BOSTON (CBS) – South Shore Hospital has been hit with a $750,000 fine for allegations regarding a data breach that affected more than 800,000 people.
Back-up tapes containing individuals’ names, social security numbers, financial account numbers, and medical diagnoses were supposed to be erased at a facility in Texas, but two boxes full of those tapes were lost in the mail.
There have been no reports of the unauthorized use of the information.
The facility was never informed about what information was stored on the tapes and the hospital made no effort to make sure adequate safeguards were in place to protect the information, according to the Attorney General’s office.
“Hospitals and other entities that handle personal and protected health information have an obligation to properly protect this sensitive data, whether it is in paper or electronic form,” Attorney General Martha Coakley said in a statement.

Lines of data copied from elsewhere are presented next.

theorem unitDone_frame (i : MoverItem) (n : Nat) (s : State) : unitDone i n s = { s with rings := (unitDone i n s).rings } := by
  rw [unitDone_eq]
  split
  · split <;> rfl
  · rfl

/-- Other commands do not see a unit end. -/
theorem getCmd_unitDone_ne {i : MoverItem} {r idx : Nat} (n : Nat) (s : State) (h : i.ring = r → i.idx ≠ idx) :
    getCmd (unitDone i n s) r idx = getCmd s r idx := by
  have hne : ¬ (r = i.ring ∧ idx = i.idx) := fun ⟨hr, hi⟩ => h hr.symm hi.symm
  rw [unitDone_eq]
  split
  · split
    · rw [endCmd, getCmd_modCmd (sameEntry_end ..), if_neg hne, getCmd_modCmd (sameEntry_unitOff ..), if_neg hne]
    · rw [getCmd_modCmd (sameEntry_unitOff ..), if_neg hne]
  · rw [getCmd_modCmd (sameEntry_unitOff ..), if_neg hne]

section
variable {s : State} {i : MoverItem} {k : Cmd} (n : Nat) (hk : getCmd s i.ring i.idx = some k)
include hk

theorem getCmd_unitDone_last (htodo : k.todo.erase i.unit = []) (hphase : k.phase ≠ .done) :
    getCmd (unitDone i n s) i.ring i.idx = some (finished (unitOff i.unit n k)) := by
  have hempty : ((unitOff i.unit n k).todo.isEmpty && decide ((unitOff i.unit n k).phase ≠ .done)) = true := by simp [unitOff, htodo, hphase]
  rw [unitDone_eq, hk]
  simp only [Option.map_some, hempty, if_true]
  rw [endCmd, getCmd_modCmd (sameEntry_end ..), if_pos ⟨rfl, rfl⟩, getCmd_modCmd (sameEntry_unitOff ..), if_pos ⟨rfl, rfl⟩, hk]
  rfl

theorem getCmd_unitDone_more (htodo : k.todo.erase i.unit ≠ []) : getCmd (unitDone i n s) i.ring i.idx = some (unitOff i.unit n k) := by
  have hmore : ((unitOff i.unit n k).todo.isEmpty && decide ((unitOff i.unit n k).phase ≠ .done)) = false := by simp [unitOff, htodo]
  rw [unitDone_eq, hk]
  simp only [Option.map_some, hmore, Bool.false_eq_true, if_false]
  rw [getCmd_modCmd (sameEntry_unitOff ..), if_pos ⟨rfl, rfl⟩, hk]
  rfl

end

/-! ### A page's entry of the page map (07 R204, R210) -/

theorem getPage_modPage_self (p key : Nat) (g : PageEnt → PageEnt) (s : State) : getPage (modPage p key g s) p key = g (getPage s p key) := by
  simp only [getPage, modPage, modPMem_eq, getPtn_modPtn_self, tget_tmod, if_true]

theorem getPage_modPage_ne {p key q other : Nat} (g : PageEnt → PageEnt) (s : State) (h : other ≠ key ∨ q ≠ p) :
    getPage (modPage p key g s) q other = getPage s q other := by
  simp only [getPage, modPage, modPMem_eq, getPtn_modPtn]
  split
  · next hq =>
    obtain hne := h.resolve_right (not_not_intro hq)
    simp only [tget_tmod, hne, if_false, hq]
  · rfl

theorem getPage_modMem (g : MemUnit → MemUnit) (s : State) (p key : Nat) : getPage (modMem g s) p key = getPage s p key := rfl

theorem pageKey_inj {o k j : Nat} (h : pageKey o k = pageKey o j) : k = j := by unfold pageKey at h; omega

/-- The entry of a page without its copy in a tier. -/
def withoutCopy (t : Nat) (e : PageEnt) : PageEnt :=
  if t = 0 then { e with t0 := none, t0Repl := false } else if t = 1 then { e with t1 := none } else { e with t2 := none }

theorem getPage_dropCopies_self (p key t : Nat) (s : State) : getPage (dropCopies p key t s) p key = withoutCopy t (getPage s p key) :=
  getPage_modPage_self ..

theorem getPage_dropCopies_ne {p key q other : Nat} (t : Nat) (s : State) (h : other ≠ key ∨ q ≠ p) :
    getPage (dropCopies p key t s) q other = getPage s q other := getPage_modPage_ne _ _ h

theorem hasCopy_withoutCopy_self (t : Nat) (e : PageEnt) : hasCopy (withoutCopy t e) t = false := by grind [hasCopy, withoutCopy]

theorem hasCopy_withoutCopy_ne {t u : Nat} (e : PageEnt) (ht : t ≤ 2) (hu : u ≤ 2) (h : u ≠ t) : hasCopy (withoutCopy t e) u = hasCopy e u := by
  grind [hasCopy, withoutCopy]

/-- A copy placed in a tier stands in the page's entry. -/
theorem hasCopy_addCopy {p o t mode place k : Nat} {s : State} (hrepl : mode = 3 → t = 0) :
    hasCopy (getPage (addCopy p o t mode place k s) p (pageKey o k)) t = true := by
  unfold addCopy
  split
  · next hmode =>
    rw [getPage_modPage_self, hrepl hmode]
    rfl
  · rw [getPage_modPage_self]
    grind [hasCopy]

theorem getPage_addCopy_ne {p o t mode place k q key : Nat} {s : State} (h : key ≠ pageKey o k ∨ q ≠ p) :
    getPage (addCopy p o t mode place k s) q key = getPage s q key := by
  unfold addCopy
  split
  · exact getPage_modPage_ne _ _ h
  · exact getPage_modPage_ne _ _ h

end Sys2Proof.Proofs
end

section
/-! PROOFS. O20: the last page of a MIGRATE and finished shards (07 R213, R224, R230, R451). -/
namespace Sys2Proof.Proofs
open Sys2Proof Sys2Proof.Machine Sys2Proof.Safety

/-! ### The last unit of a command on otherwise idle movers -/

/-- The command ends, its head leaves the queue, and nothing else changes. -/
structure LastUnit (i : MoverItem) (d n : Nat) (k : Cmd) (s t : State) : Prop where
  frame : t = { s with rings := t.rings, dies := t.dies }
  queue : (getDie t d).moverQ = []
  cmd   : getCmd t i.ring i.idx = some (finished (unitOff i.unit n k))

The lawsuit is based on both federal and state law violations regarding safeguards, policies, and procedures to protect consumers’ information.
South Shore Hospital has agreed to undergo a review and audit of security measures along with the fine.
“The state’s review has been comprehensive and thorough,” Richard H. Aubut, South Shore Hospital president and chief executive officer said in a statement. “We appreciate that the Attorney General has recognized the steps we’ve taken to enhance our data-security systems and hope to be able to serve as a source of information about best practices for other health care providers.”